Шрифт:
Закладка:
Одновременно самостоятельность Русских земель по отношению к более широким международным сообществам развивала привычку опираться только на свои силы вне зависимости от того, насколько они велики или малы. Русская внешнеполитическая культура изначально содержит в себе чрезвычайно высокую степень приспособляемости к ситуации. Отсюда один из ее центральных парадоксов: способность к бесконечно длительному отступлению без признания своего поражения. В русской внешнеполитической культуре нет связи между силой противника и его авторитетом: любое преклонение колен является даже не тактической уловкой, а органичной частью взаимодействия с тем, кто сильнее сейчас, но может быть побежден завтра или послезавтра. Российской внешнеполитической культуре несвойственно четкое различение таких категорий, как оборона и наступление. На этапе формирования единого государства с центром в Москве они были всегда настолько переплетены, что обнаружить ясную концептуальную грань было так же невозможно, как и практическую. В отношениях с Ордой или Литвой, обороняясь, русская внешняя политика не ставила задач, которые могли бы ограничить возможности наступления тогда, когда для этого возникнут подходящие обстоятельства. В обоих случаях вторжения иноземных соседей постепенно, без четкой разделительной грани, совершенно несистемно сменялись уже русскими походами в их владения.
Возможно, именно поэтому Россия если и терпела поражения, никогда не признавала их политические результаты: конкретное событие всегда рассматривалось как часть более длительной истории. А поскольку в самоощущениях ее народа Русская земля вечна и представляет собой данность, и от иноземцев ожидается принятие ее в этом качестве, «а не то хуже будет». Падение Византии в 1453 г., почти совпавшее по времени с началом последнего этапа объединения Русских земель вокруг Москвы, значительно укрепило чувство собственной уникальности и вечности, а также стало поводом для выхода центральной власти на новый уровень – освобождения от опеки патриарха в деле назначения митрополитов всея Руси. Русское государство никогда не ставило свою принадлежность к православному миру во главе с Константинополем выше, чем национальную идентичность, осознание которой происходило во взаимодействии с противниками, а не союзниками. Поэтому для русской внешнеполитической культуры долг перед союзниками связан не с формальными обязательствами, а с собственными представлениями о себе и справедливости.
Уникальными были географические обстоятельства, и настолько же своеобразным оказалось их влияние на внешнеполитическую культуру.

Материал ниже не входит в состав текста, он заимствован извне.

/-- What `forwardPacket` can change. -/
theorem forwardPacket_kept (g : Nat) (bs : List Byte) (s : State) (g1 : Group.reach ∈ G) (h : Kept G w0 s) :
    Kept G w0 (forwardPacket g bs s) := by
  unfold forwardPacket
  try dsimp only
  repeat' first
    | with_reducible assumption
    | with_reducible apply sendCopies_kept
    | with_reducible refine kept_foldl (fun _ _ _ => ?_) ?_
    | with_reducible refine kept_ite (fun _ => ?_) (fun _ => ?_)
    | split
    | (intro _ _)

/-- What `dropCopies` can change. -/
theorem dropCopies_kept (g l : Nat) (s : State) (g1 : Group.reach ∈ G) (h : Kept G w0 s) :
    Kept G w0 (dropCopies g l s) := by
  unfold dropCopies
  try dsimp only
  repeat' first
    | with_reducible assumption
    | with_reducible apply updLink_kept
    | with_reducible refine kept_ite (fun _ => ?_) (fun _ => ?_)
    | split
    | (intro _ _)

/-- What `patchDelivered` can change. -/
theorem patchDelivered_kept (port : Nat) (bs : List Byte) (s : State) (g1 : Group.cb ∈ G) (g2 : Group.ports ∈ G) (g3 : Group.weights ∈ G) (g4 : Group.adapters ∈ G) (g5 : Group.events ∈ G) (g6 : Group.reach ∈ G) (h : Kept G w0 s) :
    Kept G w0 (patchDelivered port bs s) := by
  unfold patchDelivered
  try dsimp only
  repeat' first
    | with_reducible assumption
    | with_reducible apply updReach_kept
    | with_reducible apply patchArrives_kept
    | with_reducible apply settleMcast_kept
    | with_reducible apply forwardPacket_kept
    | with_reducible refine kept_ite (fun _ => ?_) (fun _ => ?_)
    | split
    | (intro _ _)

/-- What `setHops` can change. -/
theorem setHops_kept (s : State) (g1 : Group.tide ∈ G) (h : Kept G w0 s) :
    Kept G w0 (setHops s) := by
  unfold setHops
  try dsimp only
  repeat' first
    | with_reducible assumption
    | with_reducible apply updTide_kept
    | with_reducible refine kept_ite (fun _ => ?_) (fun _ => ?_)
    | split
    | (intro _ _)

/-- What `advertise` can change. -/
theorem advertise_kept (s : State) (g1 : Group.reach ∈ G) (h : Kept G w0 s) :
    Kept G w0 (advertise s) := by
  unfold advertise
  try dsimp only
  repeat' first
    | with_reducible assumption
    | with_reducible apply updReach_kept
    | with_reducible apply sendAll_kept
    | with_reducible refine kept_foldl (fun _ _ _ => ?_) ?_
    | with_reducible refine kept_ite (fun _ => ?_) (fun _ => ?_)
    | split
    | (intro _ _)

/-- What `offerRoute` can change. -/
theorem offerRoute_kept (l : Nat) (s : State) (e : Nat × Nat) (g1 : Group.events ∈ G) (g2 : Group.reach ∈ G) (h : Kept G w0 s) :
    Kept G w0 (offerRoute l s e) := by
  unfold offerRoute
  try dsimp only
  repeat' first
    | with_reducible assumption
    | with_reducible apply updReach_kept
    | with_reducible apply raise_kept
    | with_reducible refine kept_ite (fun _ => ?_) (fun _ => ?_)
    | split
    | (intro _ _)

/-- What `dropRoutes` can change. -/
theorem dropRoutes_kept (hit : RouteEnt → Bool) (s : State) (g1 : Group.reach ∈ G) (h : Kept G w0 s) :
    Kept G w0 (dropRoutes hit s) := by
  unfold dropRoutes
  try dsimp only
  repeat' first
    | with_reducible assumption
    | with_reducible apply updReach_kept
    | with_reducible apply advertise_kept
    | with_reducible refine kept_ite (fun _ => ?_) (fun _ => ?_)
    | split
    | (intro _ _)

/-- What `pruneGroups` can change. -/
theorem pruneGroups_kept (l : Nat) (s : State) (g1 : Group.events ∈ G) (g2 : Group.reach ∈ G) (h : Kept G w0 s) :
    Kept G w0 (pruneGroups l s) := by
  unfold pruneGroups
  try dsimp only
  repeat' first
    | with_reducible assumption
    | with_reducible apply updReach_kept
    | with_reducible apply raise_kept
    | with_reducible apply reportGroups_kept
    | with_reducible refine kept_ite (fun _ => ?_) (fun _ => ?_)
    | split
    | (intro _ _)

/-- What `countCodewords` can change. -/
theorem countCodewords_kept (l : Nat) (errors : List Nat) (s : State) (g1 : Group.reach ∈ G) (h : Kept G w0 s) :
    Kept G w0 (countCodewords l errors s) := by
  unfold countCodewords
  try dsimp only
  repeat' first
    | with_reducible assumption
    | with_reducible apply updLink_kept
    | with_reducible refine kept_ite (fun _ => ?_) (fun _ => ?_)
    | split
    | (intro _ _)

/-- What `tryLock` can change. -/
theorem tryLock_kept (l : Nat) (s : State) (g1 : Group.reach ∈ G) (h : Kept G w0 s) :
    Kept G w0 (tryLock l s) := by
  unfold tryLock
  try dsimp only
  repeat' first
    | with_reducible assumption
    | with_reducible apply updLink_kept
    | with_reducible refine kept_ite (fun _ => ?_) (fun _ => ?_)
    | split
    | (intro _ _)

/-- What `forgetReports` can change. -/
theorem forgetReports_kept (l : Nat) (s : State) (g1 : Group.reach ∈ G) (h : Kept G w0 s) :
    Kept G w0 (forgetReports l s) := by
  unfold forgetReports
  try dsimp only
  repeat' first
    | with_reducible assumption
    | with_reducible apply updReach_kept
    | with_reducible refine kept_ite (fun _ => ?_) (fun _ => ?_)
    | split
    | (intro _ _)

Топографические особенности Русского Северо-Востока делали его одинаково открытым и для иноземных вторжений, и для собственного неограниченного продвижения там, где для этого не было препятствий в виде непреодолимой силы противников. Поэтому уже на рассматриваемом нами этапе русская внешнеполитическая культура впитала в себя особое отношение к географии и границам как политическим, а не физическим объектам. Активное продвижение в Пермские земли и освоение новгородцами Севера происходит даже в самые сложные годы даннической зависимости от Золотой Орды и литовских походов на Москву.
В силу геополитического положения Русские земли были только отчасти связаны с другими центрами международных взаимодействий того времени – Западной Европой или Восточной Азией. Они были одинаково удалены от Рима, Багдада или столиц азиатских империй, вокруг которых вращалась политическая жизнь огромных регионов. Поэтому, а также благодаря своей стойкости «вооруженная Великороссия» не была включена в силовое пространство этих цивилизационных центров и могла выработать собственную политическую культуру без внешнего влияния. А поскольку независимость внутренних решений всегда, даже в самые суровые годы ордынской власти, не была ничем ограничена, способность сохранить ее при любых обстоятельствах также стала фундаментальным историческим опытом.
Даже потерпев самое сокрушительное военное поражение в своей истории, русские земли-княжения в течение жизни одного поколения полностью освободились от внешнего влияния на внутренние действия и никогда не испытывали его в том, что касается внешних связей[443]. Таким образом, русская внешнеполитическая культура формировалась на основе исторического опыта, в котором не было места формальным внешним ограничителям внешнеполитических решений. В отличие, например, от Западной Европы, где вплоть до XVI в. существовал универсальный авторитет Папского престола.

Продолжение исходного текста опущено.